Çevre ve Şehircilik Bakanlığı’nın 25 Nisan 2012 tarihinde yayımladığı yönetmelikle sera gazı salımlarının izlenmesine, doğrulanmasına ve raporlanmasına dair usul ve esaslar belirlenmektedir. Bu yönetmelik sadece çok büyük veya çok fazla sera gazı salan işletmelerin sera gazı salımlarını raporlama gereği üzerine kurgulanmıştır. Gerek Birleşmiş Milletler İklim Değişikliği Çerçeve Sözleşmesi, gerekse de Kyoto Protokolü çerçevesinde her sene ülkemizde ne kadar sera gazı salındığını raporlamamız gerekmektedir. Bu yönetmelik de sera gazı salımlarının daha doğru raporlanabilmesi için öncelikle fazla salım yapan işletmelerin daha doğru bildirimde bulunmaları için çıkartılmıştır.
Bu yönetmeliğe göre raporlama sorumluluğu olan işletmeler Haziran 2014′e kadar Çevre ve Şehircilik Bakanlığı’na veri toplama ve veri işleme faaliyetlerinin ve bunların doğruluk kontrol sistemi de dahil olmak üzere izleme metodolojisinin detaylı, eksiksiz ve şeffaf olarak belgelenmesine dair bir izleme planı sunmak zorundalar. Çevre ve Şehircilik Bakanlığı ise bu izleme planlarını 2014 Aralık ayına kadar inceleyerek geri bildirecek, kesinleşen bu plan çerçevesinde işletmeler 1 Ocak 2015′ten itibaren sera gazı salımlarını raporlamaya başlayacaklardır. işletmelerin 2015 salım raporları Mart 2016′da bağımsız doğrulayıcı kuruluş tarafından onaylandıktan sonra Bakanlığa teslim edilecektir.
Ayrıca, resmi raporlama dönemi başlamadan önce pilot işletmelerde raporlama çalışması yapılacak ve bu raporlama çalışmasının çıktıları değerlendirilerek sistemde ayarlamalar yapılacaktır.
Ancak, ilk izleme planının sunulmasına sekiz ay kalmış olmasına karşın öncelikle pilot işletmelerden doldurmaları istenecek izleme planı formları daha hazırlanmamıştır.
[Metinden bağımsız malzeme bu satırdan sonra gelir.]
-- ==== Sys2Proof/Machine/Params.lean ====
section
/-! DEFINITION. The parameters the spec fixes (00_scope.md R7), under the spec's names. -/

namespace Sys2Proof.Machine

/-- `ACC_W` (R7). -/
def accW : Nat := 32
/-- `N`, the wavetable length (R7). -/
def tableLen : Nat := 1024
/-- `LOG2N` (R7). -/
def log2TableLen : Nat := 10
/-- `IDX_SHIFT = ACC_W - LOG2N` (R7). -/
def idxShift : Nat := accW - log2TableLen
/-- `SAMPLE_W` (R7). -/
def sampleW : Nat := 12
/-- `CENTER`, the zero-centre offset (R7). -/
def center : Nat := 2048
/-- `NSHAPES` (R7). -/
def nShapes : Nat := 5
/-- `DEPTH_W` (R7). -/
def depthW : Nat := 8
/-- `DEPTH_SHIFT` (R7). -/
def depthShift : Nat := 12
/-- `DELTA_SHIFT` (R7). -/
def deltaShift : Nat := 31
/-- `OUTA_SHIFT` (R7). -/
def outAShift : Nat := 4
/-- `OUTB_SHIFT` (R7). -/
def outBShift : Nat := 5
/-- `F_CARRIER_MAX_HZ`, a bound the host applies (R7). -/
def carrierMaxHz : ℚ := 1000
/-- `F_LFO_MAX_HZ`, a bound the host applies (R7). -/
def lfoMaxHz : ℚ := 10

end Sys2Proof.Machine
end

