-- ==== Sys2Proof/Machine/Ops.lean ====
section
/-! DEFINITION. The named operations: the wavetable bank (20_memory.md, 40_wavetable_bank.md), the oscillator
(41_oscillator.md), the fixed-point multiplier (43_modulation_engine.md), the output stage (44_output_stage.md), the
selector (45_host_commands.md R168, R169), the register space (10_state.md R39) and the response (30_encoding.md R76).
The block takes no trap (60_exceptions.md R200): `raise` of Flags is all a fault does, entering the engine step saves
nothing and leaving it is `acknowledge` (R211, R212). -/

namespace Sys2Proof.Machine

/-! ### The wavetable bank -/

/-- The ROM address `shape * 1024 + index`, that is `shape[2:0]` then `index[9:0]` (20_memory.md R52). -/
def romAddr (sh : WaveShape) (i : Index) : RomAddr := shapeCode sh ++ i

/-- `MemRead(a, 12)`: the sample at a mapped ROM address, and no value at 5120 and above, where it is not defined
(20_memory.md R52; log 17). -/
def memRead (wt : WaveTable) (a : RomAddr) : Option Sample :=
  (shapeOfCode (a.extractLsb' 10 3).toNat).map fun sh => wt sh (a.extractLsb' 0 10)

/-- `WtRead(s, i)` (40_wavetable_bank.md R101). -/
def wtRead (wt : WaveTable) (sh : WaveShape) (i : Index) : Sample := wt sh i

/-! ### The oscillator -/

/-- `Advance(acc, inc)`: the sum modulo 2^32, for any integer increment (41_oscillator.md R110). -/
def advance (acc : Word) (inc : Int) : Word := BitVec.ofInt 32 ((acc.toNat : Int) + inc)

/-- `Index(acc)`: the top 10 bits of the phase (41_oscillator.md R111). -/
def index (acc : Word) : Index := (acc >>> idxShift).setWidth 10

/-- `Sample(acc, s)` (41_oscillator.md R112). -/
def sampleAt (wt : WaveTable) (acc : Word) (sh : WaveShape) : Sample := wtRead wt sh (index acc)

/-! ### The fixed-point multiplier -/

/-- The arithmetic right shift: the floor of the quotient by 2^k (00_scope.md R9; Lean's `/` by a positive number). -/
def asr (x : Int) (k : Nat) : Int := x / (2 ^ k : Int)

/-- The signed LFO value (43_modulation_engine.md R134). -/
def signedSample (ls : Sample) : Int := (ls.toNat : Int) - (center : Int)

/-- The depth widened to 20 bits (R135). -/
def depthScale (depth : Depth) : Int := (depth.toNat : Int) * (2 ^ depthShift : Int)

/-- The 32-bit product, exact (R135; log 24). -/
def product32 (ls : Sample) (depth : Depth) : Int := signedSample ls * depthScale depth

/-- The 64-bit product, exact (R136; log 24). -/
def product64 (ls : Sample) (depth : Depth) (ctw : Word) : Int := product32 ls depth * (ctw.toNat : Int)

/-- The shifted product `q`, the delta before wrapping (R136). -/
def shiftedProduct (ls : Sample) (depth : Depth) (ctw : Word) : Int := asr (product64 ls depth ctw) deltaShift

/-- `ModDelta(ls, depth, ctw)`, as the register image of the signed delta (R137). -/
def modDelta (ls : Sample) (depth : Depth) (ctw : Word) : Word := wrapS32 (shiftedProduct ls depth ctw)

/-! ### The output stage -/

/-- `RescaleA(cs)` (44_output_stage.md R150). -/
def rescaleA (cs : Sample) : BitVec 8 := (cs >>> outAShift).setWidth 8

/-- `RescaleB(ls)` (44_output_stage.md R151). -/
def rescaleB (ls : Sample) : BitVec 7 := (ls >>> outBShift).setWidth 7

/-- `emit`: append the pair to the output history; the strobe is in the step's pins (44_output_stage.md R154). -/
def emit (a : BitVec 8) (p : BitVec 7) (b : Block) : Block := { b with history := b.history ++ [(a, p)] }

/-- Sub-step 8: the timer condition is cleared; `tick_ack` is in the step's pins (43_modulation_engine.md R145). -/
def acknowledge (b : Block) : Block := { b with tickPend := false }

/-! ### The selector -/

/-- `ShapeStep(s) = (s + 1) mod 5` (45_host_commands.md R169). -/
def shapeStep : WaveShape → WaveShape
  | .sine => .triangle
  | .triangle => .square
  | .square => .sawDown
  | .sawDown => .sawUp
  | .sawUp => .sine

/-- Does level `k` go from inactive to active (45_host_commands.md R168)? -/
def risingEdge (before now : BitVec 2) (k : Nat) : Bool := !before.getLsbD k && now.getLsbD k

/-- The selector event: each shape whose level rises steps once, and the levels are kept (45_host_commands.md R168). -/
def selectorEvent (b : Block) (now : BitVec 2) : Block :=
  { b with
    cshape := if risingEdge b.selPrev now 0 then shapeStep b.cshape else b.cshape
    lshape := if risingEdge b.selPrev now 1 then shapeStep b.lshape else b.lshape
    selPrev := now }

/-! ### The register space and the response port -/

/-- The value a read of a register returns (10_state.md R39; 45_host_commands.md R170 to R184). -/
def regRead (r : Reg) (b : Block) : Word :=
  match r with
  | .ctrl => zext32 (BitVec.ofBool b.run)
  | .status => statusWord b
  | .ctw => b.ctw
  | .ltw => b.ltw
  | .depth => zext32 b.depth
  | .cshape => zext32 (shapeCode b.cshape)
  | .lshape => zext32 (shapeCode b.lshape)
  | .sel => zext32 b.selPrev
  | .cphase => b.cphase
  | .lphase => b.lphase
  | .delta => b.delta
  | .outA => zext32 b.outA
  | .outB => zext32 b.outB
  | .csamp => zext32 b.csamp
  | .lsamp => zext32 b.lsamp

/-- The pins of a host command: one response and no pulse (30_encoding.md R76). -/
def answerPins (r : Response) : Pins := { rsp := some r, tickAck := false, dacStrobe := false }

/-- A host command that is accepted: the new block and `respond(ok, v)` (R76). -/
def respondOk (s : State) (b : Block) (v : Word) : Result :=
  .next (s.finish b (answerPins { err := false, data := v }))

/-- A host command that is refused: it raises one flag, changes nothing else, and answers `respond(err, 0)` (R76,
45_host_commands.md R160). -/
def respondErr (s : State) (f : FaultFlag) : Result :=
  .next (s.finish (raise f s.block) (answerPins { err := true, data := 0 }))

/-- A write command: with legal data the register's effect, else the write is refused whole with `CFGERR`
(60_exceptions.md R204). -/
def writeCommand {α : Type} (data : Option α) (effect : α → Block → Block) (s : State) : Result :=
  match data with
  | some v => respondOk s (effect v s.block) 0
  | none => respondErr s .cfgErr

/-- A read command: the register's value, and no change of the block (45_host_commands.md section 4). -/
def readCommand (r : Reg) (s : State) : Result := respondOk s s.block (regRead r s.block)

/-- A step that is no host command and shows nothing on the pins. -/
def silentStep (s : State) (b : Block) : Result := .next (s.finish b Pins.quiet)

end Sys2Proof.Machine
end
Bu formlar bugün hazır olacak olsalar doldurulmaları birkaç ay alacağından planlanan pilot çalışmasının gerçekleşme ihtimali bulunmamaktadır. Dolayısıyla da izleme planı formları büyük ihtimalle Mart 2014′de kullanılmaya başlanacaktır. Bu da izleme planının hazırlanması için işletmelere çok kısa süre vermektedir. Bunun anlamı ya pilot çalışma yapılmadan acilen gerçek raporlamaya geçilecek olması, ya da pilot çalışma yapılarak ilk raporlama döneminin 2015 yerine 2016 yılında başlamasıdır.
Bu yönetmelik Avrupa Birliği’nin sera gazı salım hakları ticaretini düzenleyen yönetmeliği ile büyük benzerlik taşımaktadır. Özellikle bizim yönetmeliğimiz sadece fazla sera gazı salan işletmelere dair olma noktasında AB yönetmeliğinden farklılaşıyor.
AB raporlama sistemi ile bizim raporlama sistemimiz arasındaki temel fark, AB sisteminin bir ödül-ceza planına dayanması, bizim sistemde ise sadece ceza bulunmasıdır. Yani, AB ülkelerinden şirketlere sene başında az bir sera gazı salma hakkı tanınmaktadır. Sene sonundaki raporlamayla eğer bu miktardan fazla saldılarsa fazla saldıkları miktar kadar ceza ödemek zorunda kalacaklar, tam tersi bu miktardan az saldılarsa az saldıkları miktar kadar ödül alabileceklerdir. Bu işletmelerin doğru beyanda bulunmaları için önemli bir güç sağlamaktadır. İşletmeler gerçekten az beyan edecek olurlarsa hem rakip işletmelerin hem de devletlerin sıkı takibi altında kalacaklardır. Tersine fazla beyan edecek olurlarsa da ceza ödeyecekleri için ciddi anlamda doğru bir beyanda bulunmaya gayret edeceklerdir.
Bizim sistemimiz ise sadece bir cezaya dayandığı için bu ceza mantıksal olarak işletmelerin salımlarını az bildirdikleri zaman uygulanabilir bir cezadır. Dolayısıyla da tam ve doğru hesaplama yapma zorluğuyla uğraşmak istemeyen veya hesap hatalarından dolayı ceza görmek istemeyen işletmeler sera gazı salımlarını olduğundan daha yüksek gösterme eğilimine girebilirler. Her ne kadar bizim sistemimiz hatalı bildirime ceza öngörüyor olsa da fazla bildirime ceza AB müktesebatında bulunmadığı için bizim hukuk sistemimiz içerisinde de uygulanması zor olabilir.